__ACTIVITY__. Please retype the records below exactly, from the first line down to and including the line with "table's order, with".

__INPUT__.
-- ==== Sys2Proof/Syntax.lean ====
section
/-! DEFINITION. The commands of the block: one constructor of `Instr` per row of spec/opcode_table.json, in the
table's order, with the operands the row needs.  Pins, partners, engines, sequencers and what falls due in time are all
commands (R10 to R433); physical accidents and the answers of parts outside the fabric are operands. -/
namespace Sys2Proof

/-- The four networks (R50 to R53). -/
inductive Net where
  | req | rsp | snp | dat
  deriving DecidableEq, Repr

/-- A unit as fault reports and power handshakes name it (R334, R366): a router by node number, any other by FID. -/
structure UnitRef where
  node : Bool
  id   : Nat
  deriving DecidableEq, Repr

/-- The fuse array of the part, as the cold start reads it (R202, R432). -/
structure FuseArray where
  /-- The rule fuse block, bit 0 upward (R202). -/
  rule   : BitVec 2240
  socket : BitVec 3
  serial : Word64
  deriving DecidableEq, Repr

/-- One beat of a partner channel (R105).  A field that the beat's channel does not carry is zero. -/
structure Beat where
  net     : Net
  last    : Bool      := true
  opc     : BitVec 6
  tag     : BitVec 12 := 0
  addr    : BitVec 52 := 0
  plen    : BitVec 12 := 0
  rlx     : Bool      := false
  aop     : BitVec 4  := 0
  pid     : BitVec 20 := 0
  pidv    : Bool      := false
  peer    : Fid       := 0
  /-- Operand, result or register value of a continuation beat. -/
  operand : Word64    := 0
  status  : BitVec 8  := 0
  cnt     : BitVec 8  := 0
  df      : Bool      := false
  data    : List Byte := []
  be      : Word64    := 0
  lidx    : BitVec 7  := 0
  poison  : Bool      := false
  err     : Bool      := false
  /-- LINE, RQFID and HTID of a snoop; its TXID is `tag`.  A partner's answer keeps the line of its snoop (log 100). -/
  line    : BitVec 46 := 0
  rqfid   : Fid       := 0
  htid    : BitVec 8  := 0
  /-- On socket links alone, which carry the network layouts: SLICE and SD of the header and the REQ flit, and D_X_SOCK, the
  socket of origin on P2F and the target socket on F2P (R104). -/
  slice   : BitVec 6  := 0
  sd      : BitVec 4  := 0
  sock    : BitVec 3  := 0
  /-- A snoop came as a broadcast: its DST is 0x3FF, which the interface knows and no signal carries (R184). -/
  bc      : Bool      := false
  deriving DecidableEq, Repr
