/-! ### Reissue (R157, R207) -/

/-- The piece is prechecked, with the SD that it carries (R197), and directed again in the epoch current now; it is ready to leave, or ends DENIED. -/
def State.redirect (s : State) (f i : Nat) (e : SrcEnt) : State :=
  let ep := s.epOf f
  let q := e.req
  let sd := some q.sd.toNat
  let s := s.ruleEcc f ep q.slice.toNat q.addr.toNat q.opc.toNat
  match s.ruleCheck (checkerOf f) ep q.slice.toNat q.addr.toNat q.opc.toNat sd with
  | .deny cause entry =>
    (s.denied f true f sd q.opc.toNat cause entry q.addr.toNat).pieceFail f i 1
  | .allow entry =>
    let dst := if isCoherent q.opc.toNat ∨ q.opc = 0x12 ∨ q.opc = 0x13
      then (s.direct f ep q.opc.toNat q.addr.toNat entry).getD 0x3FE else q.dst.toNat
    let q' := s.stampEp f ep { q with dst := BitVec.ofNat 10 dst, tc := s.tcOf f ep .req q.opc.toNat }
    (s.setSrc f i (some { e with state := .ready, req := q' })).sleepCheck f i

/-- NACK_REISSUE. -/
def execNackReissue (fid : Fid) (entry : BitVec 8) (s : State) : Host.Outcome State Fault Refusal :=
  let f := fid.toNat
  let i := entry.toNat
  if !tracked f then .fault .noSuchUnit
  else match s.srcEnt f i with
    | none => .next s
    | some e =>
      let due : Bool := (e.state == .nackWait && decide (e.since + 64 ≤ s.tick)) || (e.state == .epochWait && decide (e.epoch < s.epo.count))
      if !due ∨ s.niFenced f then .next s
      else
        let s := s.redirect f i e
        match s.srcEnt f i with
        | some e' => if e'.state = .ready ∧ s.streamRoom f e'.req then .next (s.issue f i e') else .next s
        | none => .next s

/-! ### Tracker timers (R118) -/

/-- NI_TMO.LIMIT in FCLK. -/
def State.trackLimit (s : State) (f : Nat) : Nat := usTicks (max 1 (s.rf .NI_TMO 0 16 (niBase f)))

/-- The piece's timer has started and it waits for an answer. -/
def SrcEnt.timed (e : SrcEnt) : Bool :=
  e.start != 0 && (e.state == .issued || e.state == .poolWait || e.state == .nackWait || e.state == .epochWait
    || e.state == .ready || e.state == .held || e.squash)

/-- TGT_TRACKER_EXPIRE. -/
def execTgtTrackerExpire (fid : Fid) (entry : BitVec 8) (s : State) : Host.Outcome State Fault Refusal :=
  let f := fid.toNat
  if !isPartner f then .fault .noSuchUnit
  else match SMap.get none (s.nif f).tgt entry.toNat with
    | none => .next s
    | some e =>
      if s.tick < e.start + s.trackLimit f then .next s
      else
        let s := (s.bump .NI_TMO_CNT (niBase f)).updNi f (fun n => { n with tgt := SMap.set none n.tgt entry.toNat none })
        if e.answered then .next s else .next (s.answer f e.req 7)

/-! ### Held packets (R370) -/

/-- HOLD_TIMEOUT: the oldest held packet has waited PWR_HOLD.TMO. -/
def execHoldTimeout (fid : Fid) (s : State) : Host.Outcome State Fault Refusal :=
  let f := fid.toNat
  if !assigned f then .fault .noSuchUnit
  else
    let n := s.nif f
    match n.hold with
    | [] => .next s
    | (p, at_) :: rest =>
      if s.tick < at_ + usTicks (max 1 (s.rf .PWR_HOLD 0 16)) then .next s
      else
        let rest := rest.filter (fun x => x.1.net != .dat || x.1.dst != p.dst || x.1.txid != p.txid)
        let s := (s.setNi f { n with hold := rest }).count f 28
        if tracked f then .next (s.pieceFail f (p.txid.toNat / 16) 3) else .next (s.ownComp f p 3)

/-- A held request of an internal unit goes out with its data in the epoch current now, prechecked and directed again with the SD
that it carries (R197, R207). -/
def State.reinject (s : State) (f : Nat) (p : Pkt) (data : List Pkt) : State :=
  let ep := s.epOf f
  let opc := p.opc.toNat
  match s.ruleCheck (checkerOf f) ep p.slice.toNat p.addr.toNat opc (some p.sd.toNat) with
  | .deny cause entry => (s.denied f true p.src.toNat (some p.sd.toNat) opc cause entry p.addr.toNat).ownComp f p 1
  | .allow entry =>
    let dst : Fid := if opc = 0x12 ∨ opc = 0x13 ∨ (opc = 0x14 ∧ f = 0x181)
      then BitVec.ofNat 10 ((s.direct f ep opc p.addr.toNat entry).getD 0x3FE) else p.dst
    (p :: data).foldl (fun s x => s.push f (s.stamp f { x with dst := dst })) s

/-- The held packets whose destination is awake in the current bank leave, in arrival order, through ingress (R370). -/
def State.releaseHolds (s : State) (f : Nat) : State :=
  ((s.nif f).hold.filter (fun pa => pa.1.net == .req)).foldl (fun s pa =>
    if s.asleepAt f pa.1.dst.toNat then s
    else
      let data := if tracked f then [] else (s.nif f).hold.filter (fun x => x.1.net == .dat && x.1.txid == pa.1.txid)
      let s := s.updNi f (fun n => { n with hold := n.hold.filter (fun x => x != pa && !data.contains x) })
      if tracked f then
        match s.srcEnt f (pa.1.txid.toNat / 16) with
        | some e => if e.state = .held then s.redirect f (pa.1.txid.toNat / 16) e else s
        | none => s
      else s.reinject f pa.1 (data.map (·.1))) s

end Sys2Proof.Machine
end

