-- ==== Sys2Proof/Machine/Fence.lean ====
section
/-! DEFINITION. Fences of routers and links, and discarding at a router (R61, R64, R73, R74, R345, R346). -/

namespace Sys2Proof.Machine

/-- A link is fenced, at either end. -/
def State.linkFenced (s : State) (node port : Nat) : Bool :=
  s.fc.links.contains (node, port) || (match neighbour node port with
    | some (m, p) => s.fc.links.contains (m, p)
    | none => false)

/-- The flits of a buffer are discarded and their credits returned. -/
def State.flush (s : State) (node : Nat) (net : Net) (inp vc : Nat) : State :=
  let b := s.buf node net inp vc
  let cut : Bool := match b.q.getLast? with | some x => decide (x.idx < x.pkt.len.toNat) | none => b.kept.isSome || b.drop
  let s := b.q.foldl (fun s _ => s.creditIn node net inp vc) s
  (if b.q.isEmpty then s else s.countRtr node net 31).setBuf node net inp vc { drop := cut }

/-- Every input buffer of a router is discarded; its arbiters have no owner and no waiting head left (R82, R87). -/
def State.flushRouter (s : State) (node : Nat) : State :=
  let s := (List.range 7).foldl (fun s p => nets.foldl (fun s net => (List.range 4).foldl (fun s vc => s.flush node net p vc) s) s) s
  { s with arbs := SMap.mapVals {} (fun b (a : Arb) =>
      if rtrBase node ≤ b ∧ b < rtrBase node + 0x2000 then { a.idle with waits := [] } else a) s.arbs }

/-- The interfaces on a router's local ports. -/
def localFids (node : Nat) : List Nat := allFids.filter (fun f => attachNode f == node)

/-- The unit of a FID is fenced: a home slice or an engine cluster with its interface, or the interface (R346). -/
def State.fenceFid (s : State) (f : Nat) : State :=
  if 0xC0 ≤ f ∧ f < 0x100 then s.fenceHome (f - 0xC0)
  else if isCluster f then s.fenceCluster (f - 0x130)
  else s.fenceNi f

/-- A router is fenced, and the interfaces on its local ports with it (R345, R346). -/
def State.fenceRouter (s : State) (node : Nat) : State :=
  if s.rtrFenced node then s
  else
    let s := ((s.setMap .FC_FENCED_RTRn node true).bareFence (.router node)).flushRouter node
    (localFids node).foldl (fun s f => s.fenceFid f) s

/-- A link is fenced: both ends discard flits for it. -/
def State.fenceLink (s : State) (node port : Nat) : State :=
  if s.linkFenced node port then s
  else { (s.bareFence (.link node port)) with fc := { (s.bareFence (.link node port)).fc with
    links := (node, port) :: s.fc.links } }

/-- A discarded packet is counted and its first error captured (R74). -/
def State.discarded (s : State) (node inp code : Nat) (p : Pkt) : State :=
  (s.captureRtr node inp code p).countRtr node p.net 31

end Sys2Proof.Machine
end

__EXPECTED ANSWER__.
-- ==== Sys2Proof/Syntax.lean ====
section
/-! DEFINITION. The commands of the block: one constructor of `Instr` per row of spec/opcode_table.json, in the
table's order, with the operands the row needs.  Pins, partners, engines, sequencers and what falls due in time are all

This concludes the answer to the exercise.